Da cultura celular à passagem

1 ou 2 dias após o plaqueamento, as células são observados no microscópio ótico de modo a:


1. Confirmar a ausência de objetos indesejados
2. Determinar se a cultura está a crescer normalmente verificando a morfologia celular

Troca de Meio

Com o crescimento da cultura celular ocorre também o consumo dos nutriente e aumento de
metabolitos celulares no meio de cultura. Este meio terá de ser trocado com regularidade para
manter condições ótima de cultura. Para troca de meio:
1. Retirara cultura da incubadora
2. Verificar visualmente se cultura está normal
3. Pre-aquecer novo meio a 37 °C
4. Retirar meio velho do recipiente de cultura e deixar uma pequena quantidade para que
células continuem imersas
5. Adicionar novo meio
6. Novamente verificar visualmente se cultura está normal
7. Voltar a colocar cultura na incubadora

Passagem

Com a proliferação de células na cultura estas terão de ser divididas e colocadas num novo recipiente
antes que o recipiente original fique cheio. A este processo chama-se passagem. O grau de
preenchimento do recipiente de cultura chama-se grau de confluência (Fig. 5), de um recipiente
totalmente preenchido por uma cultura diz-se confluente. Deve realizar-se uma passagem quando o
grau de confluência chega aos 70-80%. Quando um cultura se torna confluente, o contacto entre
células pode levar a que parem de se dividir, processo chamado de inibição por contacto. Células
poderão até deixar de proliferar após a passagem. No caso de células cancerígenas a proliferação
continua após confluência mas nutrientes no meio começarão a escassear.

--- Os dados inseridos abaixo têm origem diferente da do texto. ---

-- ==== Sys2Proof/Machine/Core.lean ====
section
/-! DEFINITION. The machine behind the host's interface. -/

def Sys2Proof.core : Host.Core :=
  { State := Sys2Proof.Machine.State, Fault := Sys2Proof.Machine.Fault,
    Refusal := Sys2Proof.Machine.Refusal, step := Sys2Proof.Machine.step,
    reset := Sys2Proof.Machine.State.reset }
end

Métodos de passagem
variam conforme a cultura seja de células suspensas no meio ou aderidas à superfície do recipiente
de cultura.
Fig. 5. Vários graus de confluência de uma cultura celular. Adaptado de:
https://www.mirusbio.com/transfectopedia/methods

Passagem de células em suspensão

1. Recolher suspensão para outro recipiente e centrifugar para separar células do meio
2. Remover sobrenadante, deixar pellet de células e re-suspender em meio fresco
3. Recolher parte desta suspensão, adicionar trypan blue e contar número de células
4. Calcular concentração de células e efetuar diluição para concentração desejada numa
nova suspensão
5. Colocar suspensão em novo recipiente de cultura

Passagem de células aderentes

Ver protocolo experimental a realizar nesta aula

Preparação de stocks de culturas celulares

Stocks de culturas celulares são amostras da cultura crio-preservadas, disponíveis para mais tarde
voltarem a produzir novas culturas. É importante manter stocks pois as características das células em
cultura poderão diferir das células originais ao longo do tempo e com a realização de várias passagens
sucessivas. Passos gerais do procedimento são:

1. Verificar células ao microscópio ótico:


a. Confirmar a ausência de objetos indesejados
b. Confirmar que cultura está sub-confluente
c. Verificar morfologia celular normal
2. Recolher células para stock usando procedimento de passagem acima descrito
3. Re-suspender células num volume abaixo do que seria utilizado para passagem
4. Contar número concentração de células com recurso ao microscópio ótico
5. Ajustar suspensão para concentração desejada e adicionar solução de criopreservação.
Re-suspender com pipeta
6. Enquanto se pipeta constantemente, distribuir suspensão por criotubos (volume de
acordo com dimensões do criotubo)
7. Criotubo é colocado numa ultra-congeladora (-80 °C) ou num tanque de armazenamento
com nitrogénio líquido
8. Confirmar que células stock proliferam e mantêm as mesmas características que células
originais. Descongelar 1 ou 2 tubos congelador e realizar cultura

Quando necessário começar experiências, descongelar stocks preparados e realizar culturas. Após
um certo período de cultura, as células devem ser descartadas e novo stock utilizado. A confluência
desejada varia com a experiência a realizar.
Dimensões dos recipientes de culturas mais comuns (Adaptado de:
https://www.corning.com/catalog/cls/documents/application-notes/CLS-AN-209.pdf)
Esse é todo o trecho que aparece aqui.